I used an American 7-blade last year and can tell you that at 1.5" or thereabouts is almost not doable in the summer when it gets nice and thick. I ultimately had to go back to the rotary until I took the plunge and got a gas reel.


----------



## Jeff20 (Jun 30, 2017)

Hey everyone 1st post here, Just wanted to chime in on the manuel. I have two. The 1st is the same Scott's 5 blade that is posted, I've had it for 3 yrs now. I maintain mine at .5 to 5/8. Last yr I tried the seven blade Amer. but like Jericho, I was thinking more blades the smother the turf. motorized yes, manual no.

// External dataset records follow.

-- ==== Sys2Proof/Decode.lean ====
section
/-! DEFINITION. Commands spelled by a word. The table of operations gives no row any bits (the block takes its commands from
outside, log entry 3), so no word spells a command. The words of the sequencer's own instruction store are decoded by
`Sys2Proof.Machine.decodeInsn`. -/

namespace Sys2Proof

/-- The command that a word of the table spells: none, for no row of the table has bits (log entry 3). -/
def decodeTableWord (_nbits _w : Nat) : Option Instr := none

end Sys2Proof
end

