/-! ### Registers and counters -/

/-- The reset value of a core register that is not zero at reset (R74, R106, R137, R200, R231). -/
def coreReset (off : Nat) : Word :=
  if off = rMX_ASTRIDE ∨ off = rMX_BSTRIDE then 1
  else if off = rMX_LIMIT then 64
  else if off = rMX_CKCFG then 0x260E
  else if rMX_RLO ≤ off ∧ off < rMX_RHI then 0xFF800000
  else if rMX_RHI ≤ off ∧ off < 0x1700 then 0x7F800000
  else if off = rSP_SCRUB then 1024
  else if 0x5100 ≤ off ∧ off < 0x5500 ∧ off % 0x40 = 0 then 0x01F00001
  else if 0x5500 ≤ off ∧ off < 0x5900 ∧ off % 0x40 = 0 then 0x1F000001
  else if off = rDF_WINDOW then 65536
  else if off = rDF_STALL then 1024
  else 0

/-- The reset value of a router register (R176). -/
def routerReset (off : Nat) : Word :=
  if off = rRT_PID then 0x40000000
  else if off = rRT_ROUTE then 1
  else if off = rRT_TIMEOUT then 20
  else if 0x100 ≤ off ∧ off < 0x200 ∧ off % 0x20 = 0 then 0x01000000
  else 0

/-- A stored register of a core. -/
def Core.reg (k : Core) (off : Nat) : Word := k.regs.get (coreReset off) off

/-- A core with a stored register set. -/
def Core.setReg (k : Core) (off : Nat) (v : Word) : Core := { k with regs := k.regs.set off v }

/-- A stored register of a router. -/
def Router.reg (r : Router) (off : Nat) : Word := r.regs.get (routerReset off) off

/-- A router with a stored register set. -/
def Router.setReg (r : Router) (off : Nat) (v : Word) : Router := { r with regs := r.regs.set off v }

/-- A 64-bit counter of a pair at its _LO offset. -/
def pairAt (m : SMap Word) (lo : Nat) : DWord := pair64 (m.get 0 (lo + 4)) (m.get 0 lo)

/-- A pair set to a 64-bit value. -/
def setPair (m : SMap Word) (lo : Nat) (v : DWord) : SMap Word := (m.set lo (lo32 v)).set (lo + 4) (hi32 v)

/-- A counter pair advanced; counters do not saturate (R106, R137, R176, R200). -/
def bump (m : SMap Word) (lo n : Nat) : SMap Word :=
  if n = 0 then m else setPair m lo (pairAt m lo + BitVec.ofNat 64 n)

/-- A core with a counter pair advanced. -/
def Core.count (k : Core) (lo n : Nat) : Core := { k with regs := bump k.regs lo n }

/-- A router with a counter pair advanced. -/
def Router.count (r : Router) (lo n : Nat) : Router := { r with regs := bump r.regs lo n }

/-- A scalar register; s0 reads as 0 (R41). -/
def Core.sreg (k : Core) (r : SReg) : DWord := if r = 0 then 0 else k.s.get 0 r.toNat

/-- A scalar register written; a write to s0 is ignored (R41). -/
def Core.setS (k : Core) (r : SReg) (v : DWord) : Core :=
  if r = 0 then k else { k with s := k.s.set r.toNat v }

/-! ### What a step of one core works on -/

/-- The working context of a step of one core: its place, its cycle counter, its state and its router, and what the step
sends out: packets, fault messages, a section abort for its slot's abort line, progress, and the model's answer. -/
structure K where
  c : CoreId
  here : Endpoint
  skips : SMap (List (Nat × Bool))
  cyc : DWord
  core : Core
  rt : Router
  out : List Sent
  msgs : List Msg
  abort : Option (Byte × Byte)
  progress : Bool
  free : Nat
  resp : Resp
  tree : Bool
  heat : Nat
  posn : PosState
  edge : Bool
  slot : Nat
  image : BitVec 384
  guarded : Bool

/-- A core that bring-up has taken out of reset (R359): as after reset, with its sequencer IDLE. -/
def Core.booted : Core := { Core.reset with seq := .idle }

/-- A core that is not listed: in reset until bring-up is READY (R354). -/
def State.blankCore (s : State) : Core := if s.bu.phase = 10 then Core.booted else Core.reset

/-- One core of the state. -/
def State.core (s : State) (c : CoreId) : Core := s.cores.get s.blankCore (coreKey c)

/-- One router of the state. -/
def State.router (s : State) (px py : Nat) : Router := s.routers.get Router.reset (routerKey py px)

/-- The physical position of a core in the floor plan in force. -/
def State.phys (s : State) (c : CoreId) : Nat × Nat := physOf s.fp.skips c.x.toNat c.y.toNat

/-- The network interface of a core. -/
def State.epOf (s : State) (c : CoreId) : Endpoint := endpointAt (s.phys c).1 (s.phys c).2

/-- The local cycle counter of a field: cleared when the field PLL locks (R73). -/
def State.cycle (s : State) (f : Nat) : DWord := s.cc - (s.fields.get FieldPower.reset f).base

/-- CORE_CYCLE of a core (R73). -/
def State.coreCycle (s : State) (c : CoreId) : DWord := s.cycle (fieldOf c.x.toNat c.y.toNat)

/-- The section slot a core is configured with (R203). -/
def Core.slotNo (k : Core) : Nat := field (k.reg rDF_SECCFG) 10 6

/-- The cluster a core lies in. -/
def State.clusterAt (s : State) (c : CoreId) : Cluster :=
  s.clusters.get Cluster.reset (clusterOf (s.phys c).1 (s.phys c).2)
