-- ==== Sys2Proof/Machine/Sequencer.lean ====
section
/-! DEFINITION. How the sequencer issues an instruction: fetch, the word at the program counter, interlocks, retirement and
jumps (R41, R42, R46, R48, R49). -/

namespace Sys2Proof.Machine

/-- A task holds the sequencer and can issue: the core is in RUN, a task is running, and it is neither in WAIT nor trapped
(R41, R194, R208, R213). -/
def Core.canIssue (k : Core) : Bool :=
  k.df == .run && k.running.isSome && k.waiting.isNone && (k.seq == .run || k.seq == .stall)

/-! ### Fetch -/

/-- What the (39,32) SECDED code makes of an instruction word with wrong bits `m` (R48, log entry 12): none when it is
uncorrectable, otherwise the word delivered and whether it was corrected. -/
def istoreRead (word : Word) (m : BitVec 39) : Option (Word × Bool) :=
  match popcount m with
  | 0 => some (word, false)
  | 1 => some (word, true)
  | 2 => none
  | _ => match Config.istoreAlias m with
    | none => none
    | some left => some (word ^^^ left.setWidth 32, left != m)

/-- The word written last at an index; an instruction store nothing has loaded holds an illegal instruction (R359). -/
def Core.insnAt (k : Core) (i : Nat) : Word := k.istore.get 0xFFFFFFFF i

/-- A corrected word is counted and reported once until it is written back (R48). -/
def K.fetchNote (k : K) (i : Nat) : K :=
  if k.core.istoreCounted.get false i then k
  else
    let n := field (k.core.reg rCORE_ISTORE_ERR) 0 16
    let c1 := k.core.setReg rCORE_ISTORE_ERR (place 32 0 16 (if n = 65535 then n else n + 1))
    K.report { k with core := { c1 with istoreCounted := c1.istoreCounted.set i true } } 9 0x18 i 0

/-- A LD.ACQ waits for its data: nothing further issues until it returns (R131). -/
def Core.acquiring (k : Core) : Bool :=
  (List.range 8).any (fun i =>
    match (k.slots.get Slot.reset i).use with
    | some (.load _ _ _ _ q _ _) => q
    | _ => false)

/-- The instruction cannot issue yet. The cycles it is held pass with the clock, and each advances CORE_SQSTALL and the counters
`cs` of what holds it (R18, R42, R73, log entry 10). -/
def K.hold (k : K) (cs : List Nat) : K := { k with core := { k.core with seq := .stall, stallOn := cs } }

/-- A hold that no counter but CORE_SQSTALL names. -/
def K.stall (k : K) : K := k.hold []

/-- One issue of instruction `i`: the word at the program counter is fetched and decoded; an index beyond 16,383, an
uncorrectable word and an illegal word are execution faults (R48, R49); a word that stands for another instruction leaves
everything as it is (log entry 3). -/
def issueK (i : Instr) (body : Nat → Word → K → K) (k : K) : K :=
  if !k.core.canIssue then k
  else if k.core.acquiring then k.stall
  else
    let pc := k.core.pc
    if 16383 < pc then k.execFault 0 0x51 16383 16383 pc
    else
      match istoreRead (k.core.insnAt pc) (k.core.istoreErr.get 0 pc) with
      | none => k.execFault 9 0x19 pc pc 0
      | some (w, corrected) =>
        let k1 := if corrected then k.fetchNote pc else k
        match decodeInsn k.c w with
        | none => k1.execFault 0 0x50 pc pc w.toNat
        | some j => if j = i then body pc w k1 else k

/-- A command that issues an instruction on a core. -/
def issue (c : CoreId) (i : Instr) (s : State) (body : Nat → Word → K → K) :
    Host.Outcome State Fault Refusal :=
  .next (onLive c s (issueK i body))

/-! ### Retirement and stalls -/

/-- The instruction retires: the retirement counters advance, and the task's progress is noted (R73, R222, R347). -/
def K.retire (k : K) (next : Nat) : K :=
  K.progressed { k with core :=
    { ((k.core.count rCORE_RETIRED 1).count rPWC_SEQ 1) with pc := next, seq := .run, stallOn := [], issued := true } }

/-- The instruction retires and the next one in order follows. -/
def K.advance (k : K) : K := k.retire (k.core.pc + 1)

/-- The channels the running task consumed (R205). -/
def Running.chans (r : Running) : List Nat :=
  r.ops.map (fun o => match o with
    | .queue ich _ => ich.toNat
    | .spilled ich _ => ich.toNat)

/-- The channels that hold an entry of the running task: a spilled operand has left its queue (R224, R230). -/
def Running.queued (r : Running) : List Nat :=
  r.ops.filterMap (fun o => match o with
    | .queue ich _ => some ich.toNat
    | .spilled _ _ => none)

/-- A stall on the matrix engine: the unit and its channels count it (R55, R230). -/
def K.stallMx (k : K) : K :=
  match k.core.running with
  | none => k.stall
  | some r => k.hold ((rDF_UWMX + 0x40 * r.u.toNat) :: r.queued.map (fun n => rDF_QMX + 0x20 * n))

/-- A stall on an output window: the channel and the unit count it (R181, R230). -/
def K.stallOut (k : K) (m : Nat) : K :=
  match k.core.running with
  | none => k.hold [rCH_OSTALL + 0x40 * m]
  | some r => k.hold [rCH_OSTALL + 0x40 * m, rDF_UWOUT + 0x40 * r.u.toNat]

/-- A wait for a bank that a zero fill or a re-encoding holds is counted for the bank (R109); a wait for an earlier access to the line
(R46) is not. -/
def K.stallBank (k : K) (off : Nat) : K := if k.core.padHeld off then k.hold [bankWait off] else k.stall

/-- The scalar registers an instruction reads or writes are ready (R42, R44, R45); a register that waits for a remote answer
holds a later write of it too (log entry 11). -/
def K.whenReady (k : K) (rs : List SReg) (f : K → K) : K :=
  if rs.any k.core.awaits then k.stall else f k

/-- A jump to an instruction index; one beyond 16,383 is an execution fault of the jumping instruction (R49, R77). -/
def K.jump (k : K) (pc : Nat) (target : Int) (f : K → K) : K :=
  if 0 ≤ target ∧ target ≤ 16383 then (f k).retire target.toNat
  else k.execFault 0 0x51 pc pc (target.emod (2 ^ 48)).toNat

/-! ### Hazards between the sequencer and the engines (R46) -/

/-- A register as it stood when a matrix instruction issued (R74, R106). -/
def MatEntry.reg (e : MatEntry) (off : Nat) : Word := e.cfg.get (coreReset off) off

/-- The row distance of A and of store rows, in bytes (R51, R52). -/
def MatEntry.aStep (e : MatEntry) : Nat := field (e.reg rMX_ASTRIDE) 0 10 * 64
def MatEntry.bStep (e : MatEntry) : Nat := field (e.reg rMX_BSTRIDE) 0 10 * 64

/-- The 16 rows of a tile. -/
def MatEntry.rows (e : MatEntry) : List Nat := (List.range 16).map (fun i => addrOff40 e.sa + i * e.aStep)

/-- The lines a queued matrix instruction reads (R51, R52). -/
def MatEntry.reads (e : MatEntry) : List Nat :=
  match e.insn with
  | .mma _ _ _ fmt _ _ =>
    e.rows ++ (List.range 8).map (fun j => addrOff40 e.sb + j * e.bStep) ++
      (if 7 ≤ fmt.toNat ∧ fmt.toNat ≤ 10 then [addrOff40 e.sa + 16 * e.aStep, addrOff40 e.sb + 8 * e.bStep] else [])
  | .mlda .. => e.rows
  | _ => []

/-- The lines a queued matrix instruction writes (R52). -/
def MatEntry.writes (e : MatEntry) : List Nat :=
  match e.insn with
  | .mst .. => e.rows
  | _ => []

/-- The lines a queued vector instruction reads and writes (R58). -/
def VecEntry.reads (e : VecEntry) : List Nat :=
  match e.insn with
  | .vld .. => [addrOff40 e.addr, addrOff40 e.addr + 64]
  | _ => []
def VecEntry.writes (e : VecEntry) : List Nat :=
  match e.insn with
  | .vst .. => [addrOff40 e.addr, addrOff40 e.addr + 64]
  | _ => []

/-- Two lists of byte offsets name a common line. -/
def sharesLine (a b : List Nat) : Bool := a.any (fun x => b.any (fun y => x / 64 == y / 64))

/-- An access that reads `rs` and writes `ws` must wait for engine instructions numbered before `n`, and for their writes that are not
yet in their banks (R46, R127); the mover is outside this rule. -/
def Core.hazard (k : Core) (n : Nat) (rs ws : List Nat) : Bool :=
  k.vecQ.any (fun e => e.num < n && (sharesLine e.writes (rs ++ ws) || sharesLine e.reads ws)) ||
    k.matQ.any (fun e => e.num < n && (sharesLine e.writes (rs ++ ws) || sharesLine e.reads ws)) ||
    k.lineWr.any (fun e => e.agent != agMV && e.num < n && sharesLine [e.off] (rs ++ ws))

/-- The tag an accumulator carries (R53). -/
def Core.accTag (k : Core) (n : Nat) : AccTag := (k.acc.get Acc.reset n).tag

/-- The accumulators a matrix instruction uses: a pair operation uses two, and MST is one when its accumulator carries the pair tag
(R53). -/
def Core.matAccs (k : Core) (e : MatEntry) : List Nat :=
  let pair := fun (acc : BitVec 2) (two : Bool) => if two then [acc.toNat, acc.toNat + 1] else [acc.toNat]
  match e.insn with
  | .mma _ _ _ fmt acc _ => pair acc (fmt == 13)
  | .mzero _ _ _ fmt acc _ => pair acc (fmt == 7)
  | .mlda _ _ _ fmt acc _ => pair acc (fmt == 7)
  | .mst _ _ _ _ acc _ => pair acc (k.accTag acc.toNat == .pair)
  | _ => []

/-- The accumulator a vector instruction uses (R58). -/
def VecEntry.accs (e : VecEntry) : List Nat :=
  match e.insn with
  | .vmova _ _ acc _ => [acc.toNat]
  | .vmovaw _ acc _ _ => [acc.toNat]
  | _ => []

/-- A vector instruction that uses an accumulator waits for earlier matrix instructions on it (R54, R58). -/
def Core.accWaitVec (k : Core) (e : VecEntry) : Bool :=
  k.matQ.any (fun m => m.num < e.num && (k.matAccs m).any (fun a => e.accs.contains a)) ||
    k.steps.any (fun m => m.entry.num < e.num && (k.matAccs m.entry).any (fun a => e.accs.contains a))

/-- A matrix instruction waits for earlier vector instructions on its accumulators (R54, R58). -/
def Core.accWaitMat (k : Core) (e : MatEntry) : Bool :=
  k.vecQ.any (fun v => v.num < e.num && v.accs.any (fun a => (k.matAccs e).contains a))

/-- With the NaN trap enabled an instruction's effect waits for the earlier instructions of the other engine that can produce a NaN, since
a trap cancels without effect what was issued after it (R95, DEDUCED, log entry 44): matrix work waits for vector instructions. -/
def Core.trapWaitMat (k : Core) (n : Nat) : Bool :=
  (k.reg rCORE_NUMCTL).getLsbD 5 && k.vecQ.any (fun v => v.num < n)

/-- An instruction that can produce a NaN in the matrix engine (R94). -/
def MatEntry.isMst (e : MatEntry) : Bool :=
  match e.insn with
  | .mst .. => true
  | _ => false

/-- Vector work waits for MST. -/
def Core.trapWaitVec (k : Core) (n : Nat) : Bool :=
  (k.reg rCORE_NUMCTL).getLsbD 5 && k.matQ.any (fun m => m.num < n && m.isMst)

end Sys2Proof.Machine
end

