-- ==== Sys2Proof/Machine/CoreRegs.lean ====
section
/-! DEFINITION. The registers of a core's block: which offsets are assigned, what a read returns and does, what a write does and
when it is refused (R14, R16, R17, R73 to R76, R106, R137, R176, R200, R201, R231, R347, R400). -/

namespace Sys2Proof.Machine

/-- Access codes (R16). -/
inductive Access where
  | rw | ro | wo | rc | sh
deriving DecidableEq, Repr

/-- A row of a register table: `count` registers or pairs from `base` at distance `stride`, the bits that are not reserved,
and the access code. -/
structure RegRow where
  base : Nat
  stride : Nat
  count : Nat
  pair : Bool
  acc : Access
  mask : Word

def one (base : Nat) (acc : Access) (mask : Word) : RegRow :=
  { base := base, stride := 8, count := 1, pair := false, acc := acc, mask := mask }
def pairs (base stride count : Nat) (acc : Access) : RegRow :=
  { base := base, stride := stride, count := count, pair := true, acc := acc, mask := 0xFFFFFFFF }
def arr (base stride count : Nat) (acc : Access) (mask : Word) : RegRow :=
  { base := base, stride := stride, count := count, pair := false, acc := acc, mask := mask }

/-- CORE_, MX_ and VEC_ (R73, R74, R75, R106). -/
def rowsEngine : List RegRow :=
  [ one 0x000 .ro 0x000FFFFF, one 0x004 .ro 0x000000E7, one 0x008 .ro 0x00003FFF, one 0x00C .sh 0x0000002E,
    one 0x010 .ro 0x800000FF, one 0x014 .ro 0x00003FFF, one 0x018 .rw 0x00003FFF, one 0x01C .wo 0xFFFFFFFF,
    one 0x020 .rc 0x0000FFFF, pairs 0x028 8 3 .ro,
    one 0x1000 .sh 0x0000000C, one 0x1004 .ro 0x00000FFF, one 0x1008 .rw 0x000003FF, one 0x100C .rw 0x000003FF,
    one 0x1010 .rw 0x00000003, one 0x1014 .ro 0x0000007F, pairs 0x1020 8 4 .ro,
    one 0x1400 .ro 0xE0FF3FFF, one 0x1404 .ro 0xFFFFFFFF, one 0x1408 .ro 0x3FFFFC7F, pairs 0x1410 8 1 .ro,
    pairs 0x1420 8 1 .ro, one 0x1430 .rw 0x0000007F, one 0x1434 .ro 0xFFFE3FFF, one 0x1438 .ro 0xFFFFFFFF,
    pairs 0x1440 8 1 .ro, one 0x1450 .sh 0x00003F1F, one 0x1454 .ro 0xC1FC3FFF, pairs 0x1458 8 4 .ro,
    arr 0x1500 4 64 .rw 0xFFFFFFFF, arr 0x1600 4 64 .rw 0xFFFFFFFF,
    one 0x1800 .ro 0x0000001F, one 0x1808 .rw 0xFFFFFFFF, one 0x180C .rw 0xFFFFFFFF, pairs 0x1810 8 1 .ro ]

/-- SP_, MV_ and SY_ (R76, R137, R201). -/
def rowsMemory : List RegRow :=
  [ one 0x2000 .ro 0x00000003, one 0x2004 .rw 0x8000001F, one 0x2008 .rw 0x0000FFFF, one 0x200C .ro 0x0000FFFF,
    one 0x2010 .ro 0xFFFFFFFF, one 0x2014 .ro 0xFFFFFFFF, one 0x2018 .rw 0x000007FF, one 0x201C .rc 0x80FFE07F,
    one 0x2020 .ro 0x0007FFFF, pairs 0x2028 8 10 .ro, pairs 0x2080 8 8 .ro,
    one 0x3000 .ro 0x000000FF, one 0x3004 .rc 0x80FFFFFF, pairs 0x3008 8 3 .ro, one 0x3020 .ro 0x0000003F,
    pairs 0x3028 8 1 .ro,
    one 0x4000 .ro 0x0001FFFF, one 0x4004 .ro 0x0000FFFF, pairs 0x4040 8 32 .rw, pairs 0x4200 8 16 .ro,
    arr 0x4280 4 16 .ro 0x001FFFFF, arr 0x4300 4 16 .wo 0xFFFFFFFF, pairs 0x4400 0x10 16 .ro,
    pairs 0x4408 0x10 16 .ro, pairs 0x4500 8 5 .ro ]

/-- CH_ and DF_ (R200, R231). -/
def rowsFlow : List RegRow :=
  [ one 0x5000 .ro 0xFFFFFFFF, arr 0x5100 0x40 16 .rw 0xF9F7FFFF, arr 0x5104 0x40 16 .rw 0x00000FFF,
    arr 0x5108 0x40 16 .ro 0x803F003F, pairs 0x5110 0x40 16 .ro, pairs 0x5118 0x40 16 .ro, pairs 0x5120 0x40 16 .ro,
    arr 0x5500 0x40 16 .rw 0xFFC7FFFF, arr 0x5504 0x40 16 .rw 0x3FFFFC0F, arr 0x5508 0x40 16 .wo 0x0000FFFF,
    arr 0x550C 0x40 16 .ro 0xFFFF003F, arr 0x5510 0x40 16 .rw 0xFFFFFFFF, arr 0x5514 0x40 16 .rw 0xFFFFFFFF,
    arr 0x5518 0x40 16 .rw 0xFFFFFFFF, arr 0x551C 0x40 16 .rw 0xFFFFFFFF, pairs 0x5520 0x40 16 .ro,
    pairs 0x5528 0x40 16 .ro, pairs 0x5530 0x40 16 .ro, pairs 0x5900 8 32 .rw,
    one 0x6000 .ro 0x07FFF8C7, one 0x6004 .wo 0x00000007, one 0x6008 .rw 0xFFFFFE00, one 0x600C .rw 0x0000FFFF,
    one 0x6010 .rw 0x00FFFFFF, one 0x6014 .rw 0x0000FFFF, one 0x6018 .ro 0x0000FFFF, one 0x601C .ro 0x8007FF00,
    one 0x6020 .ro 0x000FFFFF, one 0x6024 .ro 0xFFFFFFFF, pairs 0x6030 8 4 .ro, pairs 0x6050 8 4 .ro,
    arr 0x6100 0x40 8 .rw 0xFFFFC000, arr 0x6104 0x40 8 .rw 0x0000FFFF, arr 0x6108 0x40 8 .rw 0xFFFFFFC0,
    pairs 0x6110 0x40 8 .ro, pairs 0x6118 0x40 8 .ro, pairs 0x6120 0x40 8 .ro, pairs 0x6128 0x40 8 .ro,
    pairs 0x6400 0x20 16 .ro, pairs 0x6408 0x20 16 .ro, pairs 0x6410 0x20 16 .ro ]

/-- RT_, PWC_ and FLT_ (R176, R347, R400). -/
def rowsBase : List RegRow :=
  [ one 0x8000 .ro 0xF80FFFFF, one 0x8004 .rw 0xE000000F, one 0x8008 .rw 0x00000001, one 0x800C .rw 0x000003FF,
    one 0x8010 .ro 0x0000007F, pairs 0x8020 8 11 .ro, pairs 0x8080 8 6 .ro, arr 0x8100 0x20 8 .rw 0xB7000FFF,
    arr 0x8104 0x20 8 .rw 0x0007FFFF, arr 0x8108 0x20 8 .rw 0x0007FFFF, arr 0x810C 0x20 8 .rw 0x0007FFFF,
    arr 0x8110 0x20 8 .rw 0x0007FFFF, arr 0x8114 0x20 8 .rw 0x0007FFFF,
    one 0xA000 .ro 0xC0000000, pairs 0xA010 8 5 .ro, pairs 0xA040 8 8 .ro,
    one 0xC000 .rw 0x80000000, one 0xC004 .ro 0xC0000000, arr 0xC010 4 12 .rw 0xFFFFFFFF, arr 0xC040 4 12 .ro 0xFFFFFFFF,
    pairs 0xC070 8 2 .ro, arr 0xC080 4 4 .ro 0xFFFFFFFF ]

/-- The row covers an offset. -/
def RegRow.covers (r : RegRow) (off : Nat) : Bool :=
  r.base ≤ off && (off - r.base) / r.stride < r.count
    && ((off - r.base) % r.stride == 0 || (r.pair && (off - r.base) % r.stride == 4))

/-- The offset is the _LO of a pair. -/
def RegRow.isLo (r : RegRow) (off : Nat) : Bool := r.pair && (off - r.base) % r.stride == 0

/-- The offset is the _HI of a pair. -/
def RegRow.isHi (r : RegRow) (off : Nat) : Bool := r.pair && (off - r.base) % r.stride == 4

/-- The rows of the block an offset lies in (R14). -/
def coreRows (off : Nat) : List RegRow :=
  if off < 0x2000 then rowsEngine
  else if off < 0x5000 then rowsMemory
  else if off < 0x8000 then rowsFlow
  else rowsBase
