-- ==== Sys2Proof/Machine/Flags.lean ====
section
/-! DEFINITION. Conditions the sequencer computes. The core has no status flags (R84): comparisons write registers or decide
branches, and the states below say when an order of memory accesses is complete (R44, R131 to R133). -/

namespace Sys2Proof.Machine

/-- Signed and unsigned comparison of 64-bit integers (R44). -/
def sltFlag (a b : DWord) : Bool := a.toInt < b.toInt
def sltuFlag (a b : DWord) : Bool := a.toNat < b.toNat

/-- A comparison's result in a register. -/
def boolWord (b : Bool) : DWord := if b then 1 else 0

/-- Branch conditions (R43). -/
def takenBeq (a b : DWord) : Bool := a == b
def takenBne (a b : DWord) : Bool := a != b
def takenBlt (a b : DWord) : Bool := sltFlag a b
def takenBge (a b : DWord) : Bool := !sltFlag a b

/-- Some transaction of the sequencer satisfies a test. -/
def Core.anySeqSlot (k : Core) (p : SlotUse → Bool) : Bool :=
  (List.range 8).any (fun i =>
    match (k.slots.get Slot.reset i).use with
    | some u => p u
    | none => false)

/-- A load of the sequencer has not returned its data; an ATOM's old value is one (R131, R191). -/
def Core.loadsPending (k : Core) : Bool :=
  k.anySeqSlot (fun u => match u with
    | .load .. => true
    | .atom .. => true
    | _ => false)

/-- A write of the sequencer is unacknowledged: a store, an ATOM, a watch request (R132, R191, R192). -/
def Core.storesPending (k : Core) : Bool :=
  k.anySeqSlot (fun u => match u with
    | .store .. => true
    | .atom .. => true
    | .watch .. => true
    | _ => false)

/-- Every write the core issued has taken effect (R132): its stores are acknowledged, its matrix and vector instructions have
retired and what they wrote stands in its banks, and its mover commands are complete. -/
def Core.released (k : Core) : Bool :=
  !k.storesPending && k.vecQ.isEmpty && k.matQ.isEmpty && k.steps.isEmpty && k.lineWr.isEmpty && k.mvQ.isEmpty && k.mvAct.isNone

end Sys2Proof.Machine
end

I'm still using the scott's it's a better cut than a rotory but you get the washboard. Every yr. I want to go motorized but I have some tight turns and yard is really small 1k. You will get lots of people staring but you will get use to it. Other on here will reconmend how you scalp but I'll just say have lots of heavy duty trash bags. Oh sorry for the long post guys. My Honda HR214 is going on 30yrs old and it's on it's last leg, so show yr. wife the price of a new Honda vs a used Greens mower or a trucut mower.


----------



## ahartzell (May 18, 2017)

I'd vote to wait and get a gas reel mower. I started this summer using a fiskars. It does mow pretty well, but as stated above IT WILL leave a washboard appearance. I mowed mine almost daily on the lowest setting and it looked pretty darn good. But after 6 weeks, I was tired of it and wanted a greens mower. Ended up selling the fishers and getting a greensmaster. Steeper learning curve but it's awesome. Lots of people on here have residential type reel mowers (tru-cut, Mclane, etc.) and their yards look just as good (if not better) than mine.


----------



## WarEagle26 (Sep 14, 2017)

I couldn't help myself. Another TLF member in my area gave me a good deal on a Toro Greensmaster 1000 so I went ahead and took the leap into the world of reels.


----------



## gatormac2112 (Sep 14, 2017)

WarEagle26 said:


> I couldn't help myself. Another TLF member in my area gave me a good deal on a Toro Greensmaster 1000 so I went ahead and took the leap into the world of reels.


Awesome! Get it out there and let us know how it does :thumbup:

Let us know what your wife thinks :lol:


----------